We had to spend the weekend in Junction City, Kansas, as we waited for the installation of our brake actuator. So we decided to head out to the nearest National Park site. This happened to be Tallgrass Prairie National Preserve near Emporia, Kansas.
Tallgrass Prairie National Preserve was an unexpected delight. Tallgrass prairie once covered 140 million acres of central North America. Now less than 4% remains, with the tallgrass plowed under for farms. Most of the remaining area is in the Flint Hills of Kansas which were unsuitable for farming because of the lack of topsoil over the rocks. In 1996 Congress created an 11,000 acre preserve to protect this significant ecosystem.
Today a Visitors Center forms a gateway to the preserve. After parking, you walk to the Visitors Center and decide if you want to take a “tour.” The tours are really a free bus ride into and out of the heart of the park. Because driving is restricted on the one road, your choice is to take the tour or walk. Tom and I decided to take the tour and save our walking for the areas closer to the Visitors Center. The preserve is so large that it has miles of trails over the hills and through the grass.

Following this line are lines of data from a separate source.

-- ==== Sys2Proof/Machine/Engines.lean ====
section
/-! DEFINITION. Tensor descriptors and copies (R258 to R263), the Marshal (R264 to R266), remote stores
(R267, R268), indexed reduce (R270, R271), CLEAN, INVAL and MSWITCH (R244 to R246, R122, R124). -/

namespace Sys2Proof.Machine

/-! Descriptors. -/

/-- An invalid slot. -/
def Desc.invalid : Desc :=
  { base := 0, esize := 0, rank := 0, read := false, write := false, pad := 0, dims := [], strides := []
    box := [], padLo := [], padHi := [], alias_ := false }

def Desc.valid (d : Desc) : Bool := d.rank ≠ 0

/-- The contents of a descriptor image (R258). -/
def Desc.ofImage (b : List Byte) (alias_ : Bool) : Desc :=
  let f := fun o n => leNat ((b.drop o).take n)
  let four := fun (h : Nat → Nat) => (List.range 4).map h
  { base := BitVec.ofNat 64 (f 0 8), esize := f 8 1, rank := f 9 1, read := natBit (f 10 2) 0, write := natBit (f 10 2) 1
    pad := f 12 4, dims := four fun k => f (0x10 + 4 * k) 4
    strides := (List.range 4).map fun k => natSext (f (0x20 + 8 * k) 8) 64
    box := four fun k => f (0x40 + 2 * k) 2, padLo := four fun k => f (0x48 + k) 1
    padHi := four fun k => f (0x4C + k) 1, alias_ := alias_ }

def Desc.dim (d : Desc) (k : Nat) : Nat := d.dims.getD k 1
def Desc.stride (d : Desc) (k : Nat) : Int := d.strides.getD k 0
def Desc.boxOf (d : Desc) (k : Nat) : Nat := d.box.getD k 1
def Desc.lo (d : Desc) (k : Nat) : Nat := d.padLo.getD k 0
def Desc.hi (d : Desc) (k : Nat) : Nat := d.padHi.getD k 0

/-- The element size in bytes. -/
def Desc.elem (d : Desc) : Nat := 2 ^ d.esize

/-- An image breaks R258 or its alignment (status 1 of R259). -/
def imageBad (b : List Byte) : Bool :=
  let d := Desc.ofImage b false
  let flags := leNat ((b.drop 10).take 2)
  decide (3 < d.esize) || d.rank = 0 || decide (4 < d.rank) || decide (3 < flags) || flags = 0
  || (b.drop 0x50).any (· ≠ 0)
  || ((List.range 4).any fun k =>
        d.dim k = 0 || decide (2 ^ 31 ≤ d.dim k) || d.boxOf k = 0
        || (decide (d.rank ≤ k) && (d.dim k ≠ 1 || d.boxOf k ≠ 1 || d.stride k ≠ 0 || d.lo k ≠ 0 || d.hi k ≠ 0))
        || d.stride k % (d.elem : Int) ≠ 0)
  || d.base.toNat % d.elem ≠ 0

/-- The lowest and the highest byte of V, with or without padding (R259). -/
def Desc.span (d : Desc) (pad : Bool) : Int × Int :=
  let ends := (List.range 4).map fun k =>
    let a : Int := if pad then -(d.lo k : Int) else 0
    let b : Int := (d.dim k : Int) - 1 + (if pad then (d.hi k : Int) else 0)
    (min (a * d.stride k) (b * d.stride k), max (a * d.stride k) (b * d.stride k))
  ((d.base.toNat : Int) + (ends.map (·.1)).foldl (· + ·) 0,
   (d.base.toNat : Int) + (ends.map (·.2)).foldl (· + ·) 0 + d.elem - 1)

/-- The flags of the allocation record that holds a range of a PASID, if one does (R259, R363). -/
def State.allocOf (s : State) (pasid : Nat) (r : Int × Int) : Option Nat :=
  match s.pasidEntry pasid with
  | none => none
  | some e =>
    let recs := (List.range e.allocCount).map fun k =>
      (s.devNat (e.allocTab + 16 * k) 8, s.devNat (e.allocTab + 16 * k + 8) 6, s.devNat (e.allocTab + 16 * k + 14) 2)
    let best := recs.foldl (fun (b : Option (Nat × Nat × Nat)) x =>
      if (x.1 : Int) ≤ r.1 && b.all (fun y => decide (y.1 < x.1)) then some x else b) none
    match best with
    | some (base, len, flags) => if r.2 < (base : Int) + len then some flags else none
    | none => none

/-- What reading a PASID's allocation table corrects is rewritten (R392). -/
def State.allocTouch (s : State) (pasid : Nat) : State :=
  match s.pasidEntry pasid with
  | none => s
  | some e => (s.devTouch (s.xl.tb.pasidTab + 32 * pasid) 32).devTouch e.allocTab (16 * e.allocCount)

/-- Insert by absolute stride, ties in order. -/
def insertStride (x : Nat × Nat) : List (Nat × Nat) → List (Nat × Nat)
  | [] => [x]
  | y :: ys => if x.1 < y.1 then x :: y :: ys else y :: insertStride x ys

/-- The aliasing test of R260. -/
def Desc.distinct (d : Desc) : Bool :=
  let dims := (List.range 4).filterMap fun k =>
    let e := d.dim k + d.lo k + d.hi k
    if 1 < e then some ((d.stride k).natAbs, e) else none
  let sorted := dims.foldl (fun l x => insertStride x l) []
  (sorted.foldl (fun (a : Bool × Nat) (x : Nat × Nat) => (a.1 && decide (a.2 ≤ x.1), a.2 + x.1 * (x.2 - 1)))
    (true, d.elem)).1

/-- The status of TDESC (R259). -/
def tdescStatus (s : State) (pasid : Nat) (b : List Byte) (alias_ : Bool) : Nat :=
  let d := Desc.ofImage b alias_
  if imageBad b then 1
  else match s.allocOf pasid (d.span true) with
    | none => if (s.allocOf pasid (d.span false)).isSome then 3 else 2
    | some f =>
      if (d.read && !natBit f 0) || (d.write && !natBit f 1) then 4
      else if d.write && !alias_ && !d.distinct then 5 else 0

/-- TDESC and TDESC.ALIAS (R259). -/
def tdescEffect (alias_ : Bool) (o : EForm) (s : State) (g : Group) (act : Word) : State :=
  let slot := uniN g o.e2
  let off := uniN g o.e3
  match paramCheck act [(2, decide (31 < slot))] <|> rangeTrap s g act off 128 128 with
  | some t => raise s t
  | none =>
    let b := spBytes s.cores (spPhys s g off) 128
    let st := tdescStatus s g.pasid b alias_
    let d := if st = 0 then Desc.ofImage b alias_ else Desc.invalid
    let s := if imageBad b then s else s.allocTouch g.pasid
    let s := s.onTeam g.team fun t => { t with descs := sset Desc.invalid t.descs slot d }
    s.onGroup s.cur.gid fun x => (wrS x o.e1.toNat ⟨BitVec.ofNat 32 st, false⟩).advance s.cur 0

def execTdesc (o : EForm) (s : State) : Out := execEngine (.tdesc o) false none o.g (tdescEffect false o) s
def execTdescAlias (o : EForm) (s : State) : Out := execEngine (.tdescAlias o) false none o.g (tdescEffect true o) s

/-- A slot of the group's team. -/
def slotOf (s : State) (g : Group) (n : Nat) : Desc :=
  match s.team? g.team with
  | some t => if n ≤ 31 then sget Desc.invalid t.descs n else Desc.invalid
  | none => Desc.invalid

/-! Copies. -/

/-- Elements of the box. -/
def Desc.count (d : Desc) : Nat := d.boxOf 0 * d.boxOf 1 * d.boxOf 2 * d.boxOf 3

/-- Box indices of element `e`, dimension 0 fastest (R258, R262). -/
def Desc.index (d : Desc) (e k : Nat) : Nat :=
  let q := (List.range k).foldl (fun q i => q / d.boxOf i) e
  q % d.boxOf k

We got the last two seats on a tour bus that was leaving in half an hour and explored the Visitors Center while we waited. The displays are very interesting, especially one on the root systems of various grasses found on the prairie. You can see from the chart how important these deep root systems were in keeping the topsoil in place.
A ranger at the park led our tour. He also drove the old school bus on the deeply rutted road into the park. Along the way he pointed out the bison herds. Once we got to the top of the highest point in the park, he let us off the bus and pointed out the different kinds of grasses around us. Tallgrass prairie has big and little bluestem, switchgrass, and Indian grass. There are many other kinds of plants but these grasses predominate.
After the tour, Tom and I walked around the ranch at the front of the preserve and took the trail up the hill to the schoolhouse. The Spring Hill Ranch was the primary habitation in the area from 1878 until 1986 when the land was purchased by the Nature Conservancy. Stephen and Louisa Jones, the original owners, built the nearby schoolhouse for their daughter and ranch children. Between the ranch and the schoolhouse we walked by a reproduction of Wichita tent.
Today the Tallgrass Prairie National Preserve is a partnership between the National Park Service and the Nature Conservancy. The employees are NPS but much of the land is held in trust by the conservancy. Part of the land – not the part with trails – is leased to cattle ranchers.
Some people might think the miles of grassland look desolate. I found a sense of peace and beauty among the tall, waving grassland. The constant motion from the wind made the land look like a living sea.